Desertification is a fancy word for land that is turning to desert,” begins Allan Savory in this quietly powerful talk (now viewed by 4-million).
And terrifyingly, it’s happening to about two-thirds of the world’s grasslands, accelerating climate change and causing traditional grazing societies to descend into social chaos. Savory has devoted his life to stopping it.
He now believes — and his work so far shows — that a surprising factor can protect grasslands and even reclaim degraded land that was once desert.
Note: This post originally appeared on the Circle Ranch blog in March, 2013
Allan Savory works to promote holistic management in the grasslands of the world.
Desertification of the world’s grasslands, Allan Savory suggests, is the immediate cause of poverty, social breakdown, violence, cultural genocide — and a significent contribution to climate change.

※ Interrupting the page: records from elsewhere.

-- ==== Sys2Proof/Machine/Ops.lean ====
section
/-!
DEFINITION. The named operations over the state: the register file, the partition table, vectors, requests, completion
places, the Basin pool and the DMA master port.
-/
namespace Sys2Proof.Machine

/-! ### The register file -/

/-- The word a register holds. -/
def State.reg (s : State) (r : RegId) (i : Nat := 0) (j : Nat := 0) : W32 :=
  getKey (r.resetVal i j) s.regs (r.addr i j)

/-- A field [hi:lo] of a register. -/
def State.regF (s : State) (r : RegId) (hi lo : Nat) (i : Nat := 0) (j : Nat := 0) : Nat := fld (s.reg r i j) hi lo

/-- Bit b of a register. -/
def State.regB (s : State) (r : RegId) (b : Nat) (i : Nat := 0) (j : Nat := 0) : Bool := bitOf (s.reg r i j) b

/-- The machine with a register set to a word. -/
def State.setReg (s : State) (r : RegId) (v : W32) (i : Nat := 0) (j : Nat := 0) : State :=
  { s with regs := setKey (r.resetVal i j) s.regs (r.addr i j) v }

/-- The machine with the field [hi:lo] of a register set. -/
def State.setF (s : State) (r : RegId) (hi lo v : Nat) (i : Nat := 0) (j : Nat := 0) : State :=
  s.setReg r (setFld (s.reg r i j) hi lo v) i j

/-- The machine with bit b of a register set or cleared. -/
def State.setB (s : State) (r : RegId) (b : Nat) (v : Bool) (i : Nat := 0) (j : Nat := 0) : State :=
  s.setReg r (setBit (s.reg r i j) b v) i j

/-! ### Free values -/

/-- The machine once a free value has been drawn. -/
def State.drawn (s : State) : State := { s with free := s.free + 1 }

/-- The next free value. -/
def State.pick (s : State) : Nat := Config.pick s.free

/-- `n` random bytes of the next draw. -/
def State.random (s : State) (n : Nat) : Bytes := (numsFrom 0 n).map (Config.rand s.free)

/-- `n` bytes, from position `pos` on, of the DRBG values that a request drew as it started (R398); bytes that it did not draw are
free. -/
def State.value (s : State) (r : Req) (n : Nat) (pos : Nat := 0) : Bytes :=
  slice r.draws pos n ++ s.random (n - (r.draws.length - pos))

/-! ### Operand memory (R359, R361, R362) -/

/-- Words of the memory that a group of slots holds, in order. -/
def Operands.wordsAt (o : Operands) (slots : List Nat) : List Nat := slots.flatMap (fun i => numsFrom (i * o.slotWords) o.slotWords)

/-- Zeros are written over slots (R362). -/
def Operands.zero (o : Operands) (slots : List Nat) : Operands :=
  { o with words := o.words.filter (fun e => !slots.contains (e.1 / max 1 o.slotWords)) }

/-- The operands of a request load into its group: the words of its item, one after another. DESIGN CHOICE: the spec does not say which
slot holds which operand; log entry 129. -/
def Operands.load (o : Operands) (id : Nat) (item : Bytes) : Operands :=
  match o.groups.find? (·.req = id) with
  | none => o
  | some g =>
    let ws := (numsFrom 0 (ceilDiv item.length 8)).map (fun i => BitVec.ofNat 64 (le64 item (8 * i)))
    { o with words := ((o.wordsAt g.slots).zip ws).foldl (fun m e => setKey 0 m e.1 e.2) o.words }

/-- The operands of a request load into the memory that holds its group. -/
def State.loadOperands (s : State) (r : Req) : State := { s with operands := s.operands.map (fun o => o.load r.id r.bas.input) }

/-- What a code engine has read of its request's item stands in its working memory, from address 0 on. DESIGN CHOICE: the spec does not
say where the memory holds what; log entry 134. -/
def State.loadWork (s : State) (r : Req) : State :=
  if r.unit = .cod ∧ r.phase = .running then
    { s with codWork := modAt (fun w =>
        let b := r.bas.input.take 0x30000
        b ++ w.drop b.length) (s.regF .pwrMap 5 0 4 r.inst) s.codWork }
  else s

/-- A code engine's working memory is zeroized (R356). -/
def State.zeroWork (s : State) (phys : Nat) : State := { s with codWork := modAt (fun _ => []) phys s.codWork }

/-- The request has an allocation in an operand memory. -/
def State.holdsGroup (s : State) (id : Nat) : Bool := s.operands.any (fun o => o.groups.any (·.req = id))

/-- The slots of a request's allocation are zeroized as it is released (R384, R387). -/
def State.sealGroup (s : State) (id : Nat) : State :=
  { s with operands := s.operands.map (fun o =>
      { o with groups := o.groups.map (fun g => if g.req = id then { g with secret := true } else g) }) }

/-! ### Phases and the partition table -/

/-- MGT_STATUS.PHASE. -/
def State.phase (s : State) : Nat := s.regF .mgtStatus 3 0

def phTamper : Nat := 1
def phLcDecode : Nat := 2
def phLoad : Nat := 3
def phVerify : Nat := 4
def phApply : Nat := 5
def phReady : Nat := 6
def phRejected : Nat := 7
def phLimited : Nat := 8

/-- The decoded life-cycle state, as lc_state (R68). -/
def State.lc (s : State) : Nat := s.regF .lcStatus 2 0
def lcBlank : Nat := 0
def lcFactory : Nat := 1
def lcProvisioned : Nat := 2
def lcDeployed : Nat := 3
def lcReturn : Nat := 4
def lcDecom : Nat := 5
def lcLocked : Nat := 6
def lcDecoding : Nat := 7

/-- The engines' internal functions are accepted: FACTORY_TEST and RETURN_DIAG (R450). -/
def State.testFunctions (s : State) : Bool := s.lc == lcFactory || s.lc == lcReturn

/-- RNG_STATUS.STATE. -/
def State.rngState (s : State) : Nat := s.regF .rngStatus 2 0
def rngStarting : Nat := 0
def rngReady : Nat := 1
def rngHalted : Nat := 2
def rngResetting : Nat := 3

/-- The block is in the safe state (R516). -/
def State.safe (s : State) : Bool := s.regB .fltEsc 26

/-- THROTTLE or FENCE_ENGINES is in force (bits 2 and 3 of a source's set). -/
def State.inForce (s : State) (b : Nat) : Bool := s.tamper.srcs.any (fun t => t.inForce.testBit b)

/-- Nothing is granted, fetched or started in the safe state, during a zeroize, and from the request of a block reset on
(R477, R492 step 1, R516). -/
def State.held (s : State) : Bool := s.safe || s.tamper.zeroize.isSome || s.pins.blkRstReq != 0

def State.enabled (s : State) (p : Nat) : Bool := s.regB .mgtPtnA 31 p
def State.keyWrite (s : State) (p : Nat) : Bool := s.regB .mgtPtnA 30 p
def State.urgentPriv (s : State) (p : Nat) : Bool := s.regB .mgtPtnA 29 p
/-- The running membership of the isolated class (R178). -/
def State.isolated (s : State) (p : Nat) : Bool := s.regB .mgtPtnA 28 p
def State.vecMax (s : State) (p : Nat) : Nat := s.regF .mgtPtnA 17 12 p
def State.cqMax (s : State) (p : Nat) : Nat := s.regF .mgtPtnA 10 6 p
def State.sqMax (s : State) (p : Nat) : Nat := s.regF .mgtPtnA 4 0 p
def State.asid (s : State) (p : Nat) : Nat := getKey (s.regF .mgtPtnB 15 0 p) s.tamper.asids p
def State.keyQuota (s : State) (p : Nat) : Nat := s.regF .mgtPtnC 28 16 p
def State.berthQuota (s : State) (p : Nat) : Nat := s.regF .mgtPtnC 14 0 p

/-- The value in force of KEY_PTN_GEN p (R437). -/
def State.ptnGen (s : State) (p : Nat) : Nat := max (getKey 0 s.keep.ptnGen p) (getKey 0 s.tableGen p)

/-! ### Vectors and ring events -/

/-- Fires vector v of partition p (R42, R460). `after` are the writes that its message waits for (R22). -/
def State.fireVec (s : State) (p v : Nat) (after : List Nat := []) : State :=
  if !s.enabled p then s
  else if s.vecMax p ≤ v then s.setB .ptnStatus 13 true p
  else if s.irqs.any (fun m => m.ptn = p ∧ m.vec = v) then
    { s with irqs := s.irqs.map (fun m => if m.ptn = p ∧ m.vec = v then { m with after := m.after ++ after } else m) }
  else { s with irqs := s.irqs ++ [{ ptn := p, vec := v, after := after }] }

In the 1960s, while working in Africa on the interrelated problems of increasing poverty and disappearing wildlife, Savory made a significant breakthrough in understanding the degradation and desertification of grassland ecosystems. After decades of study and collaboration, thousands of managers of land, livestock and wildlife on five continents today follow the methodology he calls “Holistic Management.”
In 1992, Savory and his wife, Jody Butterfield, formed the Africa Centre for Holistic Management in Zimbabwe, a learning site for people all over Africa. In 2010, the Centre won the Buckminster Fuller Challenge for its work in reversing desertification. In that same year he and his wife, with others, founded the Savory Institute in Boulder, Colorado, to promote large-scale restoration of the world’s grasslands.
“Allan’s message is vital to the restoration of the world’s grasslands — a long-ignored component of the earth’s lungs.”
“Chris Gill and Allan Savory at Circle Ranch seminar, comparing the different plant responses between areas that had been grazed (shown here) and burned.”